– Миледи, я стучал в дверь спальни милорда дважды и звал его по имени, но милорд, похоже, спит очень уж крепко. Прикажете все-таки будить его?
Франческа кивнула:
– Да. Я бы с удовольствием дала ему поспать - он слишком заработался в последнее время, - продолжала она, обращаясь уже к Майклу, - но я знаю, что эта встреча с лордом Ливерпулем очень важна. Надо бы… нет, постойте, Симоне, я разбужу его сама. Так будет лучше. - Она повернулась к Майклу: - Увидимся завтра?
– Собственно говоря, если Джон еще не уехал, то я лучше подожду, - ответил Майкл. - Я пришел пешком и с удовольствием воспользуюсь каретой Джона после того, как он доберется до места.
Она кивнула и быстро побежала вверх по лестнице. Майкл остался в прихожей. Он бесцельно оглядывал развешенные по стенам картины и напевал что-то себе под нос.
И тут раздался ее пронзительный крик.
Майкл совершенно не помнил, как он взбежал вверх по лестнице, - он вдруг просто каким-то образом оказался в спальне Джона и Франчески, единственной комнате в доме, порога которой никогда не переступала его нога.
– Франческа? - задыхаясь, едва выговорил он. - Фрэнни, Фрэнни, что с тобой?…
Франческа сидела возле постели, цепляясь за руку Джона, безвольно свисавшую вниз.

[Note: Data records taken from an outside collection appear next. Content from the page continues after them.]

theorem State.clearCause_frame {M : Nat} {s0 : State} (hM : Touch.le (.of [.fir, .twn]) M) {s : State} (ps : List (Fin 8)) (bit : Nat) (h : Same M s0 s) : Same M s0 (State.clearCause s ps bit) := by
  unfold State.clearCause
  refine State.settlePeers_frame (.sub rfl hM) ?_
  refine Same.foldl (fun _ _ h1 => ?_) ?_
  · extract_lets -merge -underBinder +onlyGivenNames x2
    have hx2 : Same M s0 x2 := State.modPlane_frame (.sub rfl hM) _ _ h1
    split
    · exact Same.upd hx2 (twn := .inl (.sub rfl hM))
    · exact hx2
  · exact h

theorem State.overRecord_frame {M : Nat} {s0 : State} (hM : Touch.le (.of [.regs, .hif, .fir, .pmc, .out]) M) {s : State} (p : Fin 8) (h : Same M s0 s) : Same M s0 (State.overRecord s p) := by
  unfold State.overRecord
  split
  · exact h
  · exact State.log_frame (.sub rfl hM) _ _ _ _ (State.modPlane_frame (.sub rfl hM) _ _ h)

theorem State.overEnds_frame {M : Nat} {s0 : State} (hM : Touch.le (.of [.regs, .hif, .fir, .twn, .pmc, .out]) M) {s : State} (h : Same M s0 s) : Same M s0 (State.overEnds s) := by
  unfold State.overEnds
  refine State.clearCause_frame (.sub rfl hM) _ _ ?_
  refine Same.foldl (fun _ _ h1 => ?_) ?_
  · exact State.overRecord_frame (.sub rfl hM) _ h1
  · exact h

theorem State.openBanks_frame {M : Nat} {s0 : State} (hM : Touch.le (.of [.plk]) M) {s : State} (p : Fin 8) (h : Same M s0 s) : Same M s0 (State.openBanks s p) := by
  unfold State.openBanks
  refine Same.foldl (fun _ _ h1 => ?_) ?_
  · exact State.settleBank_frame (.sub rfl hM) _ (State.modLink_frame (.sub rfl hM) _ _ h1)
  · exact h

theorem State.publish_frame {M : Nat} {s0 : State} (hM : Touch.le (.of [.fir]) M) {s : State} (p : Fin 8) (h : Same M s0 s) : Same M s0 (State.publish s p) := by
  unfold State.publish
  exact State.modPlane_frame (.sub rfl hM) _ _ h

theorem State.modTwin_frame {M : Nat} {s0 : State} (hM : Touch.le (.of [.twn]) M) {s : State} (p : Fin 8) (f : TwinPlane → TwinPlane) (h : Same M s0 s) : Same M s0 (State.modTwin s p f) := by
  unfold State.modTwin
  exact Same.upd h (twn := .inl (.sub rfl hM))

theorem State.adoptStamp_frame {M : Nat} {s0 : State} (hM : Touch.le (.of [.twn]) M) {s : State} (p : Fin 8) (l : FireLine) (h : Same M s0 s) : Same M s0 (State.adoptStamp s p l).2 := by
  unfold State.adoptStamp
  split
  · exact h
  · split
    · exact State.modTwin_frame (.sub rfl hM) _ _ h
    · exact Same.upd h (twn := .inl (.sub rfl hM))

theorem State.joinLinks_frame {M : Nat} {s0 : State} (hM : Touch.le (.of [.csm]) M) {s : State} (l : FireLine) (h : Same M s0 s) : Same M s0 (State.joinLinks s l) := by
  unfold State.joinLinks
  refine Same.foldl (fun _ _ h1 => ?_) ?_
  · refine Same.ite ?_ ?_
    · exact Same.upd h1 (csm := .inl (.sub rfl hM))
    · exact h1
  · exact h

– Разбуди его, разбуди, Майкл! - закричала она. - Разбуди его! Я не могу. Разбуди его!
Майкл почувствовал, как мир рушится вокруг него. Кровать стояла в дальнем конце спальни, но он сразу понял.
Никто не знал Джона так хорошо, как он. Никто. А Джона уже не было в этой комнате. Джон ушел навсегда.

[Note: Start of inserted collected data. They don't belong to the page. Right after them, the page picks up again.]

theorem blockLockLoss : ∀ taken, Statement (.blockLockLoss taken) := fun _ => of_none fun _ => rfl

theorem lockTimeout : ∀ link, Statement (.lockTimeout link) := fun _ => of_none fun _ => rfl

theorem prbsPhaseEnd : ∀ link errors, Statement (.prbsPhaseEnd link errors) := fun _ _ => of_none fun _ => rfl

theorem echoSend : ∀ link departure, Statement (.echoSend link departure) := fun _ _ => of_none fun _ => rfl

theorem echoReplyRx : ∀ link id turn r1 arrival, Statement (.echoReplyRx link id turn r1 arrival) := fun _ _ _ _ _ => of_none fun _ => rfl

theorem echoReplyTimeout : ∀ link id, Statement (.echoReplyTimeout link id) := fun _ _ => of_none fun _ => rfl

theorem echoPhaseTimeout : ∀ link, Statement (.echoPhaseTimeout link) := fun _ => of_none fun _ => rfl

theorem syncSend : ∀ link departure, Statement (.syncSend link departure) := fun _ _ => of_none fun _ => rfl

theorem statusRx : ∀ link block, Statement (.statusRx link block) := fun _ _ => of_none fun _ => rfl

theorem statusTimeout : ∀ link, Statement (.statusTimeout link) := fun _ => of_none fun _ => rfl

theorem authResponseRx : ∀ link kind index bytes, Statement (.authResponseRx link kind index bytes) := fun _ _ _ _ => of_none fun _ => rfl

theorem authTimeout : ∀ link, Statement (.authTimeout link) := fun _ => of_none fun _ => rfl

theorem cfgBankUpload : ∀ link, Statement (.cfgBankUpload link) := fun _ => of_none fun _ => rfl

theorem cfgConfirmTimeout : ∀ link, Statement (.cfgConfirmTimeout link) := fun _ => of_none fun _ => rfl

theorem linkBackoffExpiry : ∀ link, Statement (.linkBackoffExpiry link) := fun _ => of_none fun _ => rfl

theorem plkEnableWrite : ∀ link value, Statement (.plkEnableWrite link value) := fun n _ => of_some (n := linkReg n 0) (by simp only [linkReg]; omega) fun _ => ⟨_, _, rfl⟩

theorem csiFrameStart : ∀ port vc vcx ecc number, Statement (.csiFrameStart port vc vcx ecc number) := fun _ _ _ _ _ => of_none fun _ => rfl

theorem csiFrameEnd : ∀ port vc vcx ecc, Statement (.csiFrameEnd port vc vcx ecc) := fun _ _ _ _ => of_none fun _ => rfl

theorem csiLongPacket : ∀ port vc vcx ecc dt payload crcOk, Statement (.csiLongPacket port vc vcx ecc dt payload crcOk) := fun _ _ _ _ _ _ _ => of_none fun _ => rfl

theorem frameEndTimeout : ∀ ctx, Statement (.frameEndTimeout ctx) := fun _ => of_none fun _ => rfl

theorem streamStageTake : ∀ at_, Statement (.streamStageTake at_) := fun _ => of_none fun _ => rfl

theorem triggerFire : ∀ trigger at_, Statement (.triggerFire trigger at_) := fun _ _ => of_none fun _ => rfl

theorem triggerRecordExpire : ∀ ctx at_, Statement (.triggerRecordExpire ctx at_) := fun _ _ => of_none fun _ => rfl

theorem cameraDropRecord : ∀ ctx at_, Statement (.cameraDropRecord ctx at_) := fun _ _ => of_none fun _ => rfl

theorem camPortEnWrite : ∀ value, Statement (.camPortEnWrite value) := fun _ => of_some (n := 0x200000) (by decide) fun _ => ⟨_, _, rfl⟩

theorem camContextEnableWrite : ∀ ctx value, Statement (.camContextEnableWrite ctx value) := fun c _ => of_some (n := ctxReg c 0) (by simp only [ctxReg]; omega) fun _ => ⟨_, _, rfl⟩

theorem bandMeasure : Statement (.bandMeasure) := of_none fun _ => rfl

theorem bandMissedTimeout : ∀ at_, Statement (.bandMissedTimeout at_) := fun _ => of_none fun _ => rfl

theorem collationCycle : Statement (.collationCycle) := of_none fun _ => rfl

theorem chamberBusyTimeout : ∀ loop, Statement (.chamberBusyTimeout loop) := fun _ => of_none fun _ => rfl

theorem lckSdataWrite : ∀ chamber value, Statement (.lckSdataWrite chamber value) := fun c _ => of_some (n := 0x260108 + 0x20 * c.val) (by omega) fun _ => ⟨_, _, rfl⟩

theorem chamberCheckStart : ∀ chamber, Statement (.chamberCheckStart chamber) := fun _ => of_none fun _ => rfl

theorem chamberCheckEnd : ∀ chamber, Statement (.chamberCheckEnd chamber) := fun _ => of_none fun _ => rfl

theorem chamberApplyInstant : ∀ chamber at_, Statement (.chamberApplyInstant chamber at_) := fun _ _ => of_none fun _ => rfl

theorem chamberApplyCopyDone : ∀ chamber, Statement (.chamberApplyCopyDone chamber) := fun _ => of_none fun _ => rfl

theorem lockArmRx : ∀ node group chamber kind plane instant, Statement (.lockArmRx node group chamber kind plane instant) := fun _ _ _ _ _ _ => of_none fun _ => rfl

theorem lockReplyRx : ∀ node chamber armed, Statement (.lockReplyRx node chamber armed) := fun _ _ _ => of_none fun _ => rfl

theorem ringLockWaitTimeout : ∀ chamber, Statement (.ringLockWaitTimeout chamber) := fun _ => of_none fun _ => rfl

theorem lockCommitRx : ∀ node chamber, Statement (.lockCommitRx node chamber) := fun _ _ => of_none fun _ => rfl

theorem lockAbortRx : ∀ node chamber, Statement (.lockAbortRx node chamber) := fun _ _ => of_none fun _ => rfl

theorem lockOutcomeRx : ∀ node chamber applied, Statement (.lockOutcomeRx node chamber applied) := fun _ _ _ => of_none fun _ => rfl

theorem timRateWrite : ∀ value at_, Statement (.timRateWrite value at_) := fun _ _ => of_some (n := 0x280008) (by decide) fun _ => ⟨_, _, rfl⟩

theorem timStepWrite : ∀ hi at_, Statement (.timStepWrite hi at_) := fun _ _ => of_some (n := 0x280014) (by decide) fun _ => ⟨_, _, rfl⟩

theorem timSrcWrite : ∀ value, Statement (.timSrcWrite value) := fun _ => of_some (n := 0x280000) (by decide) fun _ => ⟨_, _, rfl⟩

theorem comparatorMatch : ∀ k at_, Statement (.comparatorMatch k at_) := fun _ _ => of_none fun _ => rfl

theorem comparatorEnableWrite : ∀ k value at_, Statement (.comparatorEnableWrite k value at_) := fun k _ _ => of_some (n := cmpReg k 0) (by simp only [cmpReg]; omega) fun _ => ⟨_, _, rfl⟩

theorem gpioModeWrite : ∀ g value, Statement (.gpioModeWrite g value) := fun g _ => of_some (n := gpioReg g) (by simp only [gpioReg]; omega) fun _ => ⟨_, _, rfl⟩

theorem ptpMessageRx : ∀ msg at_, Statement (.ptpMessageRx msg at_) := fun _ _ => of_none fun _ => rfl

theorem holdoverEntry : Statement (.holdoverEntry) := of_none fun _ => rfl

theorem holdoverExpiry : Statement (.holdoverExpiry) := of_none fun _ => rfl

theorem ringPortLock : ∀ port, Statement (.ringPortLock port) := fun _ => of_none fun _ => rfl

theorem ringPortRateAlternate : ∀ port, Statement (.ringPortRateAlternate port) := fun _ => of_none fun _ => rfl

theorem helloSend : ∀ port, Statement (.helloSend port) := fun _ => of_none fun _ => rfl

theorem helloRx : ∀ port node sleep, Statement (.helloRx port node sleep) := fun _ _ _ => of_none fun _ => rfl

theorem helloTimeout : ∀ port, Statement (.helloTimeout port) := fun _ => of_none fun _ => rfl

theorem ringFrameForward : ∀ port first rest, Statement (.ringFrameForward port first rest) := fun _ _ _ => of_none fun _ => rfl

theorem announceSend : Statement (.announceSend) := of_none fun _ => rfl

theorem announceRx : ∀ node group prio accepts, Statement (.announceRx node group prio accepts) := fun _ _ _ _ => of_none fun _ => rfl

theorem nodeLivenessExpiry : ∀ node, Statement (.nodeLivenessExpiry node) := fun _ => of_none fun _ => rfl

theorem delayReqSend : ∀ port at_, Statement (.delayReqSend port at_) := fun _ _ => of_none fun _ => rfl

theorem delayReqRx : ∀ port departure turnaround, Statement (.delayReqRx port departure turnaround) := fun _ _ _ => of_none fun _ => rfl

theorem delayRespRx : ∀ port rtt turnaround, Statement (.delayRespRx port rtt turnaround) := fun _ _ _ => of_none fun _ => rfl

theorem timeSend : ∀ at_, Statement (.timeSend at_) := fun _ => of_none fun _ => rfl

theorem timeRx : ∀ port src seq hops origin correction residence at_, Statement (.timeRx port src seq hops origin correction residence at_) := fun _ _ _ _ _ _ _ _ => of_none fun _ => rfl

theorem tideRx : ∀ word at_, Statement (.tideRx word at_) := fun _ _ => of_none fun _ => rfl

theorem tideSourceExpiry : ∀ node, Statement (.tideSourceExpiry node) := fun _ => of_none fun _ => rfl

theorem stopRx : ∀ node group mask, Statement (.stopRx node group mask) := fun _ _ _ => of_none fun _ => rfl

theorem stateSend : Statement (.stateSend) := of_none fun _ => rfl

theorem stateRx : ∀ node group planes, Statement (.stateRx node group planes) := fun _ _ _ => of_none fun _ => rfl

theorem urgSendWake : ∀ value, Statement (.urgSendWake value) := fun _ => of_some (n := 0x2A000C) (by decide) fun _ => ⟨_, _, rfl⟩

theorem wakeRx : Statement (.wakeRx) := of_none fun _ => rfl

theorem urgClrRing : ∀ value, Statement (.urgClrRing value) := fun _ => of_some (n := 0x2A000C) (by decide) fun _ => ⟨_, _, rfl⟩

theorem twinHeartbeatSend : Statement (.twinHeartbeatSend) := of_none fun _ => rfl

theorem twinHeartbeatRx : ∀ node role epoch prefer peer group stops locked settings lats blocked, Statement (.twinHeartbeatRx node role epoch prefer peer group stops locked settings lats blocked) := fun _ _ _ _ _ _ _ _ _ _ _ => of_none fun _ => rfl

theorem stampRx : ∀ node plane line stamp tf, Statement (.stampRx node plane line stamp tf) := fun _ _ _ _ _ => of_none fun _ => rfl

theorem sigRx : ∀ node bytes, Statement (.sigRx node bytes) := fun _ _ => of_none fun _ => rfl

theorem takeoverRx : ∀ node epoch, Statement (.takeoverRx node epoch) := fun _ _ => of_none fun _ => rfl

theorem failedRx : ∀ node cause, Statement (.failedRx node cause) := fun _ _ => of_none fun _ => rfl

theorem swapRx : ∀ node first, Statement (.swapRx node first) := fun _ _ => of_none fun _ => rfl

theorem planeStateRx : ∀ node plane xa phia print ofs stretch epoch, Statement (.planeStateRx node plane xa phia print ofs stretch epoch) := fun _ _ _ _ _ _ _ _ => of_none fun _ => rfl

theorem stageRx : ∀ node chamber units entries targets, Statement (.stageRx node chamber units entries targets) := fun _ _ _ _ _ => of_none fun _ => rfl

theorem joinRx : ∀ node, Statement (.joinRx node) := fun _ => of_none fun _ => rfl

theorem peerLossTimeout : Statement (.peerLossTimeout) := of_none fun _ => rfl

theorem twnCtrlFailWrite : ∀ value, Statement (.twnCtrlFailWrite value) := fun _ => of_some (n := 0x2C0010) (by decide) fun _ => ⟨_, _, rfl⟩

theorem twnEnableWrite : ∀ value, Statement (.twnEnableWrite value) := fun _ => of_some (n := 0x2C0000) (by decide) fun _ => ⟨_, _, rfl⟩

theorem twnEpochWrite : ∀ value, Statement (.twnEpochWrite value) := fun _ => of_some (n := 0x2C000C) (by decide) fun _ => ⟨_, _, rfl⟩

theorem sensorConversion : ∀ readings, Statement (.sensorConversion readings) := fun _ => of_none fun _ => rfl

theorem thermalHistoryEntry : Statement (.thermalHistoryEntry) := of_none fun _ => rfl

theorem thmCfgWrite : ∀ rate value, Statement (.thmCfgWrite rate value) := fun rate _ s t o v h => by
  cases rate <;> cases h <;> decide

theorem thmPeakClear : Statement (.thmPeakClear) := of_some (n := 0x30010) (by decide) fun _ => ⟨_, _, rfl⟩

theorem sleepSensorSample : ∀ reading, Statement (.sleepSensorSample reading) := fun _ => of_none fun _ => rfl

theorem pmcFreezeWrite : ∀ freeze, Statement (.pmcFreezeWrite freeze) := fun _ => of_none fun _ => rfl

theorem pmcSnapWrite : Statement (.pmcSnapWrite) := of_none fun _ => rfl

theorem pmcSnapshot : Statement (.pmcSnapshot) := of_none fun _ => rfl

theorem pmcWindowClose : Statement (.pmcWindowClose) := of_none fun _ => rfl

– Франческа, - прошептал Майкл, медленно приближаясь к ней. Руки и ноги его были словно чужие и двигались как-то странно, с какой-то отвратительной неповоротливостью. - Франческа…
Она подняла на него огромные, полные боли глаза:
– Разбуди его, Майкл!
– Франческа, я…
– Ну же! - закричала Франческа, кидаясь к нему. - Разбуди его! Ты сможешь. Разбуди его! Разбуди!

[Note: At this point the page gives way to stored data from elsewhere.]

-- ==== Sys2Proof/Laws/ResetSources.lean ====
section
/-! SUPPORT. What a change of the reset sources leaves of the reset controller (R53 to R57): while the power-on source and RESET_N at L0 are off, settling moves unit states alone, and RST_CAUSE only gains bits. -/

namespace Sys2Proof.Machine

/-- The reset controller without what settling moves: unit states, counts of released blocks, the PCIe link, DRAM_SR, the twin fault source and RST_CAUSE. -/
def RstState.strip (r : RstState) : RstState :=
  { r with
    aon := .up, mgmt := .up, data := .up, ctrl := .up, relMgmt := 0, relData := 0, relCtrl := 0
    held := Vector.replicate 13 .up, link := Vector.replicate 32 .up, pcieUp := false, dramSr := false, twinFault := false, cause := 0 }

/-- The sources that every settling keeps, and the bits of RST_CAUSE. -/
structure Src (r t : RstState) : Prop where
  por : t.por = r.por
  rail : t.rail = r.rail
  resetN : t.resetN = r.resetN
  perstLow : t.perstLow = r.perstLow
  perst : t.perst = r.perst ∨ t.perst = r.perstLow
  therm : t.therm = r.therm
  osc : t.osc = r.osc
  reach : t.otp.reachResetN = r.otp.reachResetN
  wdog : t.wdog = true → r.wdog = true
  missed : t.wdogMissed = true → r.wdogMissed = true
  cause : r.cause &&& t.cause = r.cause

theorem Src.refl (r : RstState) : Src r r := ⟨rfl, rfl, rfl, rfl, .inl rfl, rfl, rfl, rfl, id, id, by simp⟩

theorem Src.trans {a b c : RstState} (h : Src a b) (k : Src b c) : Src a c :=
  ⟨k.por.trans h.por, k.rail.trans h.rail, k.resetN.trans h.resetN, k.perstLow.trans h.perstLow,
    k.perst.elim (fun e => h.perst.imp e.trans e.trans) fun e => .inr (e.trans h.perstLow),
    k.therm.trans h.therm, k.osc.trans h.osc, k.reach.trans h.reach, h.wdog ∘ k.wdog, h.missed ∘ k.missed, by
    rw [← h.cause, BitVec.and_assoc, k.cause]⟩

theorem Src.of_eq {a b : RstState} (h : b = a) : Src a b := h ▸ Src.refl a

/-- What settling keeps of the reset controller: its sources always, and all but the unit states where AON is not reset. -/
structure Settled (s t : State) : Prop where
  src : Src s.rst t.rst
  strip : s.reachL0 = false → t.rst.strip = s.rst.strip

theorem Settled.refl (s : State) : Settled s s := ⟨Src.refl _, fun _ => rfl⟩

theorem reachL0_of_src {s t : State} (h : Src s.rst t.rst) : t.reachL0 = s.reachL0 := by
  simp [State.reachL0, h.por, h.resetN, h.reach]

theorem Settled.trans {a b c : State} (h : Settled a b) (k : Settled b c) : Settled a c :=
  ⟨h.src.trans k.src, fun e => (k.strip (reachL0_of_src h.src ▸ e)).trans (h.strip e)⟩

/-- An operation whose frame leaves the reset controller alone settles nothing. -/
theorem Settled.of_rst {s t : State} (h : t.rst = s.rst) : Settled s t := ⟨Src.of_eq h, fun _ => by rw [h]⟩

/-- Every piece but the reset controller. -/
def Touch.noRst : Touch := 0xFFFFFFD

theorem Settled.of_same {s t : State} (h : Same Touch.noRst s t) : Settled s t :=
  Settled.of_rst (h.rst.resolve_left (Touch.not_le rfl))

theorem Settled.foldl {α : Type} {s0 s : State} {f : State → α → State} {l : List α}
    (hf : ∀ t x, Settled t (f t x)) (h : Settled s0 s) : Settled s0 (l.foldl f s) := by
  induction l generalizing s with
  | nil => exact h
  | cons x l ih => exact ih (h.trans (hf _ _))

theorem State.setDomain_settled (s : State) (d : Domain) (u : UnitState) : Settled s (s.setDomain d u) := by
  cases d <;> exact ⟨⟨rfl, rfl, rfl, rfl, .inl rfl, rfl, rfl, rfl, id, id, by simp [State.setDomain]⟩, fun _ => rfl⟩

theorem State.setReleased_settled (s : State) (d : Domain) (n : Nat) : Settled s (s.setReleased d n) := by
  cases d <;> exact ⟨⟨rfl, rfl, rfl, rfl, .inl rfl, rfl, rfl, rfl, id, id, by simp [State.setReleased]⟩, fun _ => rfl⟩

theorem State.putHeld_settled (s : State) (k : Fin 13) (u : UnitState) : Settled s (s.putHeld k u) :=
  ⟨⟨rfl, rfl, rfl, rfl, .inl rfl, rfl, rfl, rfl, id, id, by simp [State.putHeld]⟩, fun _ => rfl⟩

theorem State.putLink_settled (s : State) (n : Fin 32) (u : UnitState) : Settled s (s.putLink n u) :=
  ⟨⟨rfl, rfl, rfl, rfl, .inl rfl, rfl, rfl, rfl, id, id, by simp [State.putLink]⟩, fun _ => rfl⟩

theorem State.clearRegs_rst (s : State) (lo hi : Nat) (keep : Nat → Bool) : (s.clearRegs lo hi keep).rst = s.rst := rfl

theorem cause_or (a b : BitVec 9) : a &&& (a ||| b) = a := by
  ext i
  simp only [BitVec.getElem_and, BitVec.getElem_or]
  cases a[i] <;> rfl

theorem State.failTwin_settled (s : State) (cause : Nat) : Settled s (s.failTwin cause) := by
  have hs : (s.abandonSwap).rst = s.rst :=
    ((State.abandonSwap_frame (M := Touch.noRst) .of (Same.refl _ s)).rst).resolve_left (Touch.not_le rfl)
  unfold State.failTwin
  split
  · exact Settled.refl s
  · refine Settled.trans ?_ (Settled.of_same (State.twinSend_frame (M := Touch.noRst) .of _ (Same.refl _ _)))
    refine ⟨⟨?_, ?_, ?_, ?_, ?_, ?_, ?_, ?_, ?_, ?_, ?_⟩, ?_⟩ <;> simp only [hs, true_or]
    · exact id
    · exact id
    · exact cause_or _ _
    · intro _
      rfl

Но все, что Майкл мог, - это стоять столбом все то время, пока ее кулачки били его по груди и потом ее руки тянули и теребили его галстук, так что он даже начал задыхаться. Он не мог даже найти в себе силы обнять ее, как-то утешить, потому что сам был точно так же потрясен и сбит с толку.
И вдруг эта лихорадочная энергия оставила ее, и она вся обмякла, и слезы ее омочили его рубашку.
– У него болела голова, - плакала она. - Вот и все. У него просто болела голова. - Она подняла на него глаза, вопросительно вглядываясь в его лицо, словно пытаясь найти в этом лице ответы, которые он никогда не сможет дать ей. - У него просто болела голова, - снова повторила она.
Выглядела она совершенно сломленной.
– Я знаю, - сказал он, понимая, что этого недостаточно.
– Ах, Майкл! - Рыдания сотрясали ее. - Что же мне делать?
– Я не знаю, - ответил он, потому что и в самом деле не знал. В Итоне, Кембридже и в армии его подготовили ко всему, что жизнь может преподнести английскому джентльмену. Но к такому его не готовили.
– Я не понимаю, - говорила она, и, наверное, говорила еще многое другое, но слух его отказывался воспринимать смысл слов. У него даже не было сил стоять на ногах, и оба они тихо осели на ковер и так сидели, привалившись к кровати.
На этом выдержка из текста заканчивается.